Go to the line in the entries below that holds "theorem pop_answersOrEnds (s" and repeat exactly from there through the line that holds "wordsBelow_succ hend (by rwa [ht] at hn)", inclusive.

┌────────

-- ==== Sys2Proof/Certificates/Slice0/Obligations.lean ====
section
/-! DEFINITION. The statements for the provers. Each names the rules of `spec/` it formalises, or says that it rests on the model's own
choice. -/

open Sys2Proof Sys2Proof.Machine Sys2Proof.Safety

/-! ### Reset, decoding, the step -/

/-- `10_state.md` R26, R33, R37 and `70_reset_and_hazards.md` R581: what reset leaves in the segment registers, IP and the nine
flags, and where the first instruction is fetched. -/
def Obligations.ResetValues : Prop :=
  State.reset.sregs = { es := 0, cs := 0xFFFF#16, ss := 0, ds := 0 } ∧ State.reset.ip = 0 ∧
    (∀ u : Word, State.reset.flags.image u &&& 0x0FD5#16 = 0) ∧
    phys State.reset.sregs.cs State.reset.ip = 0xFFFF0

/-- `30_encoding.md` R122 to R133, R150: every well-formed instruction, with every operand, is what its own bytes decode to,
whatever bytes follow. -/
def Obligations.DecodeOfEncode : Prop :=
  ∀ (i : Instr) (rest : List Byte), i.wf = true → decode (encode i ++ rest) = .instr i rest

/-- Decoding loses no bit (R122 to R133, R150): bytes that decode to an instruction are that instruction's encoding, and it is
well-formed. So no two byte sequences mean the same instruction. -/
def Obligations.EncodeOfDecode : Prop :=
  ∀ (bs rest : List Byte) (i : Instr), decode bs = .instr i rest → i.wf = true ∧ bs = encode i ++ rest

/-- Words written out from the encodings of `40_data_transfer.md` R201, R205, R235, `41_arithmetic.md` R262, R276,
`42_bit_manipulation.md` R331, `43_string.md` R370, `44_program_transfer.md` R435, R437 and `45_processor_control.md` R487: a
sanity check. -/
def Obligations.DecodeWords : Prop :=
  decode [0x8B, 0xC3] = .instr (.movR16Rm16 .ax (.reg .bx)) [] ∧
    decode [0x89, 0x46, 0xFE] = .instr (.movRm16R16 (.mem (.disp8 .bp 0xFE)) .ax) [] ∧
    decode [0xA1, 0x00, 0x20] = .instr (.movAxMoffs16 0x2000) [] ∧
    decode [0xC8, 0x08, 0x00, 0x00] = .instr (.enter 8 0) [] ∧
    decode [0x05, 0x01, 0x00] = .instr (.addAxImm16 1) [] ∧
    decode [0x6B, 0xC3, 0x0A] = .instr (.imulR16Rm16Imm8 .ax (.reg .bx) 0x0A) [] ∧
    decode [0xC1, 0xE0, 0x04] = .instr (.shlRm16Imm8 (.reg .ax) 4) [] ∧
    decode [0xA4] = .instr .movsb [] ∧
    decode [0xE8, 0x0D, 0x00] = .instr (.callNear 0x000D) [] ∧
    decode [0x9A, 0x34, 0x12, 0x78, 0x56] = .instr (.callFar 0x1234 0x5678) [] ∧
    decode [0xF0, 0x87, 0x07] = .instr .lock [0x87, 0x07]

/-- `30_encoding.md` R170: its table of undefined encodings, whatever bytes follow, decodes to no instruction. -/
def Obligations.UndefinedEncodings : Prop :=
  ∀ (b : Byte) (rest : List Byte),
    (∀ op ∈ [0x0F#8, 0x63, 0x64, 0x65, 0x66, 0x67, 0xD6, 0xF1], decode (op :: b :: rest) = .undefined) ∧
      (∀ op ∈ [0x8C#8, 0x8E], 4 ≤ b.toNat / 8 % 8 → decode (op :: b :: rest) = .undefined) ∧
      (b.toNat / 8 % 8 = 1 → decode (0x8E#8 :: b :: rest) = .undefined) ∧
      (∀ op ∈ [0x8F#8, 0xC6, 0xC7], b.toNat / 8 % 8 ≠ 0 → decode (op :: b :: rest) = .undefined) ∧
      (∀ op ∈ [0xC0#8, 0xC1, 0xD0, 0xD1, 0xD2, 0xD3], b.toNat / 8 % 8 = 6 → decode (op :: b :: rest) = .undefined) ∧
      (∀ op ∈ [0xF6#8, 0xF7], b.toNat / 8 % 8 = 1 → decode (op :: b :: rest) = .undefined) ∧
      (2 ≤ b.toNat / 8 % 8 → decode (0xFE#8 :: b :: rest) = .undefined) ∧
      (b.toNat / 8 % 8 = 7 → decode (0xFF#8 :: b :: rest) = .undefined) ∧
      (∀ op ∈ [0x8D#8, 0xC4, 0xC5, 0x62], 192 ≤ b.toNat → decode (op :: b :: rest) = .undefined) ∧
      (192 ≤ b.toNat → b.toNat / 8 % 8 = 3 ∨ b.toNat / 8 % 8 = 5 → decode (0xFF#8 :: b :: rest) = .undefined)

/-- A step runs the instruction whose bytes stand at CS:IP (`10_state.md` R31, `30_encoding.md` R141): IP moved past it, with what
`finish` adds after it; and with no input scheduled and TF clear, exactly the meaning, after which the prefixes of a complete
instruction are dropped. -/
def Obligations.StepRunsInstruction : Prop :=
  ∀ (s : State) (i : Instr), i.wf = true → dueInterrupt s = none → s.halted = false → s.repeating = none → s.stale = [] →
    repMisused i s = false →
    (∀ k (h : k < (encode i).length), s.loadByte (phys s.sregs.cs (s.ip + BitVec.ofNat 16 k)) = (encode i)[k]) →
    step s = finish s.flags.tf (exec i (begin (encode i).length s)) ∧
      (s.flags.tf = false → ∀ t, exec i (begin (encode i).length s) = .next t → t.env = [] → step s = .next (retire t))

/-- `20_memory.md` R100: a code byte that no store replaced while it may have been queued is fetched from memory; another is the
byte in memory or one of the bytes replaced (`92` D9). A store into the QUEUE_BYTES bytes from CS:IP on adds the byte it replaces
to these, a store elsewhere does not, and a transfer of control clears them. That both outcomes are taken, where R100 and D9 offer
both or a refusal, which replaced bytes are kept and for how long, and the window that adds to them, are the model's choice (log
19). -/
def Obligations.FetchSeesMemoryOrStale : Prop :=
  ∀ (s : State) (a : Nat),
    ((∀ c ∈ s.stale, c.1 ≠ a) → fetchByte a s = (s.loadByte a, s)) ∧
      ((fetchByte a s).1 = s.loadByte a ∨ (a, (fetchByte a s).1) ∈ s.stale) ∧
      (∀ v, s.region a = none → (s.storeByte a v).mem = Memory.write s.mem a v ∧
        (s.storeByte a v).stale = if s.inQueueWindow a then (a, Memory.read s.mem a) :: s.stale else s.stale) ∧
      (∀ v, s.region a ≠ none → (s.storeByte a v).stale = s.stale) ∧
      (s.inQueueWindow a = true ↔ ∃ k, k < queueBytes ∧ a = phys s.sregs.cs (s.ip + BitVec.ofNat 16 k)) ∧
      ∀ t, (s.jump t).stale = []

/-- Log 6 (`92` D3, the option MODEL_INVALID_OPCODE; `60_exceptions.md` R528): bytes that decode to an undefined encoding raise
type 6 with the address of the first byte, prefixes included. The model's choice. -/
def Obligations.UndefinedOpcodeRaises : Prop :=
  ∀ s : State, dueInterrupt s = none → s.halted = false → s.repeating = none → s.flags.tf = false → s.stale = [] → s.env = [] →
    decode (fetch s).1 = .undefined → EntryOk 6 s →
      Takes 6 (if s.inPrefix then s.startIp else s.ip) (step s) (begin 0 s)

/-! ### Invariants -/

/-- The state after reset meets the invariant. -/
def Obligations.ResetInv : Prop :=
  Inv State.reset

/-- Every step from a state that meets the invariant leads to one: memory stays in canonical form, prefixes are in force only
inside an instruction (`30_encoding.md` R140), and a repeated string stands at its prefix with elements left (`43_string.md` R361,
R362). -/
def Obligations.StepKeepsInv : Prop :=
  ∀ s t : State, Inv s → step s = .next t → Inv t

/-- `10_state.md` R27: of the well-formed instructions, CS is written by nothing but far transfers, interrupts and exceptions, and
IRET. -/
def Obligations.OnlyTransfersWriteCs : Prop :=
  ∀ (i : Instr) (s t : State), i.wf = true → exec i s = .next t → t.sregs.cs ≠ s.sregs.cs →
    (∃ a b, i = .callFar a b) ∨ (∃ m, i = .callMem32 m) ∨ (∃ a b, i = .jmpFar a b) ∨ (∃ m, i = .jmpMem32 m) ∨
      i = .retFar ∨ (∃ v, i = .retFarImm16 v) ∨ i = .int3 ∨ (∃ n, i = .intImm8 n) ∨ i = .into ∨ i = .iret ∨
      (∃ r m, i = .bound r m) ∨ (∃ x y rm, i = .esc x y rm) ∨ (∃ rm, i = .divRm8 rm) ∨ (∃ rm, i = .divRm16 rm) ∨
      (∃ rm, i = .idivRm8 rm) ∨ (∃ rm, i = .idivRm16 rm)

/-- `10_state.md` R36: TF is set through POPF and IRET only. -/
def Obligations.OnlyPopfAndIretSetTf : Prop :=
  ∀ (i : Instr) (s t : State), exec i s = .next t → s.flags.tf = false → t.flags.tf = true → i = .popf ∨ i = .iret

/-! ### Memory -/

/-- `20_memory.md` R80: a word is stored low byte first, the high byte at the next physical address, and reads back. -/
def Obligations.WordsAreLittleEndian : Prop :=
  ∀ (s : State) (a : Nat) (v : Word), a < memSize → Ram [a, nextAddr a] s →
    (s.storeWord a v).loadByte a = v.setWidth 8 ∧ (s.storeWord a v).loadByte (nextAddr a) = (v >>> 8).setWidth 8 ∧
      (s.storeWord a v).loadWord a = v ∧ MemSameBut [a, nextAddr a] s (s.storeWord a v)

└────────
┌────────

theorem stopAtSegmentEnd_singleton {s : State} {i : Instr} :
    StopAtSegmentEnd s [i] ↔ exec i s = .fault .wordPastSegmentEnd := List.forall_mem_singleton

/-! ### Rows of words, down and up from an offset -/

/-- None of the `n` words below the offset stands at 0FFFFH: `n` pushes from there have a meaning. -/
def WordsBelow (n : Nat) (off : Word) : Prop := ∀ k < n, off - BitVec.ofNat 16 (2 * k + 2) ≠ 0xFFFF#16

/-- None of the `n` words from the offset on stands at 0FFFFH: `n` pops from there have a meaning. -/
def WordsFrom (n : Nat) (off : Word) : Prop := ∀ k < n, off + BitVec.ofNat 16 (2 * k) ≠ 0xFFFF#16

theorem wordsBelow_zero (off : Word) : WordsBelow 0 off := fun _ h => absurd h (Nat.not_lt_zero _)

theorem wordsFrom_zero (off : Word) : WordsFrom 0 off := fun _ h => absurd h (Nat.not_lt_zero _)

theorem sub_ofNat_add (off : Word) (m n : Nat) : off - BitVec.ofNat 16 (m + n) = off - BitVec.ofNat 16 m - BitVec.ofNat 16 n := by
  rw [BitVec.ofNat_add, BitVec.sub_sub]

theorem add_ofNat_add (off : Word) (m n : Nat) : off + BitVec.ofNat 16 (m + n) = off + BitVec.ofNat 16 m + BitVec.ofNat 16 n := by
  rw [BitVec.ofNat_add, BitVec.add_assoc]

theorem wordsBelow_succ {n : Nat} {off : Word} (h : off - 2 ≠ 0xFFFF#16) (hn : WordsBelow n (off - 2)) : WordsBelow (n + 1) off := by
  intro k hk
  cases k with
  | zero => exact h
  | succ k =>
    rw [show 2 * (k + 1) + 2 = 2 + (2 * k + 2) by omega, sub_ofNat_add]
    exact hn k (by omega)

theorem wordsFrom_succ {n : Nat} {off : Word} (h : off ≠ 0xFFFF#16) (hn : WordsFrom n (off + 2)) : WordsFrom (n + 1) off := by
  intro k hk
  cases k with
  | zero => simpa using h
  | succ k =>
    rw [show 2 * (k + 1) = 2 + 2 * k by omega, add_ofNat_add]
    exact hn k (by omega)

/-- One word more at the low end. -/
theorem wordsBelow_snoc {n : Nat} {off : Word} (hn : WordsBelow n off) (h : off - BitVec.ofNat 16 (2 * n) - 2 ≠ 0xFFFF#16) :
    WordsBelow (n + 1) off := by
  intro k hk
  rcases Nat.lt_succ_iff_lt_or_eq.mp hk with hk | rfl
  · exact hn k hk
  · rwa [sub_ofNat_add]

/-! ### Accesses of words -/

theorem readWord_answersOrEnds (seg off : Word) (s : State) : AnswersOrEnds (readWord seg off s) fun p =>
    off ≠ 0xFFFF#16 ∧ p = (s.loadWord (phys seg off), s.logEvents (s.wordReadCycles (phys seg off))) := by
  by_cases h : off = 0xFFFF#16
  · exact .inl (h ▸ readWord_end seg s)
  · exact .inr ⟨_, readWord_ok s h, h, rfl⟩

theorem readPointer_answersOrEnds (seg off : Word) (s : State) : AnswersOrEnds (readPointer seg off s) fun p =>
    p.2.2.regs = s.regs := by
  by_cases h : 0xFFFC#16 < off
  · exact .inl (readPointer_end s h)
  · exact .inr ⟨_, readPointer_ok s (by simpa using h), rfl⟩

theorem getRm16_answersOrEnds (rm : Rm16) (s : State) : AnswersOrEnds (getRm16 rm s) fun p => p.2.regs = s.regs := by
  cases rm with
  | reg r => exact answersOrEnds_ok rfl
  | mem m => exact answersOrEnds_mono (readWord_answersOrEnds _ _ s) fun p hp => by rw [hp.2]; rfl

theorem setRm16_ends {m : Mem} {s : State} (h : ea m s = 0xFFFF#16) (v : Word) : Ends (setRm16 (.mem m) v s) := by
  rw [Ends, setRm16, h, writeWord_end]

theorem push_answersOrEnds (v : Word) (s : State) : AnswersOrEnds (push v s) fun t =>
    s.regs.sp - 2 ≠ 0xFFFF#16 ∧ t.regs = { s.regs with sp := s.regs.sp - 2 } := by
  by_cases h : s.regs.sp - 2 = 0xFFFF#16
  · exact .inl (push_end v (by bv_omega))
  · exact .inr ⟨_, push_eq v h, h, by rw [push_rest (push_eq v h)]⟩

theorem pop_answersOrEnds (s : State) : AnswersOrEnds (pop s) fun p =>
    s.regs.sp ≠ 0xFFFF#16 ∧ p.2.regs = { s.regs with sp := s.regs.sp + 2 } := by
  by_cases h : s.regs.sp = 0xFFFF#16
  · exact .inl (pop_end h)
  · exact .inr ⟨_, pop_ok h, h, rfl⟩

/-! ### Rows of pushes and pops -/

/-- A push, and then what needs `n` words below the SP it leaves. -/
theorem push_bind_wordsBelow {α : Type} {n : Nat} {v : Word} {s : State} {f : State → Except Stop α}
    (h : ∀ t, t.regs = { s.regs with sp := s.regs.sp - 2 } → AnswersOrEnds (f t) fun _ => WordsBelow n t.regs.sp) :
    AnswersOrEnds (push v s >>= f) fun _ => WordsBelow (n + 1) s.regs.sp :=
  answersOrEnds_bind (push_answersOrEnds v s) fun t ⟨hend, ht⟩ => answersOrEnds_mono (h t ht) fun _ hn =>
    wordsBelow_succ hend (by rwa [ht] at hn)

└────────

Response to the task:
theorem pop_answersOrEnds (s : State) : AnswersOrEnds (pop s) fun p =>
    s.regs.sp ≠ 0xFFFF#16 ∧ p.2.regs = { s.regs with sp := s.regs.sp + 2 } := by
  by_cases h : s.regs.sp = 0xFFFF#16
  · exact .inl (pop_end h)
  · exact .inr ⟨_, pop_ok h, h, rfl⟩

/-! ### Rows of pushes and pops -/

/-- A push, and then what needs `n` words below the SP it leaves. -/
theorem push_bind_wordsBelow {α : Type} {n : Nat} {v : Word} {s : State} {f : State → Except Stop α}
    (h : ∀ t, t.regs = { s.regs with sp := s.regs.sp - 2 } → AnswersOrEnds (f t) fun _ => WordsBelow n t.regs.sp) :
    AnswersOrEnds (push v s >>= f) fun _ => WordsBelow (n + 1) s.regs.sp :=
  answersOrEnds_bind (push_answersOrEnds v s) fun t ⟨hend, ht⟩ => answersOrEnds_mono (h t ht) fun _ hn =>
    wordsBelow_succ hend (by rwa [ht] at hn)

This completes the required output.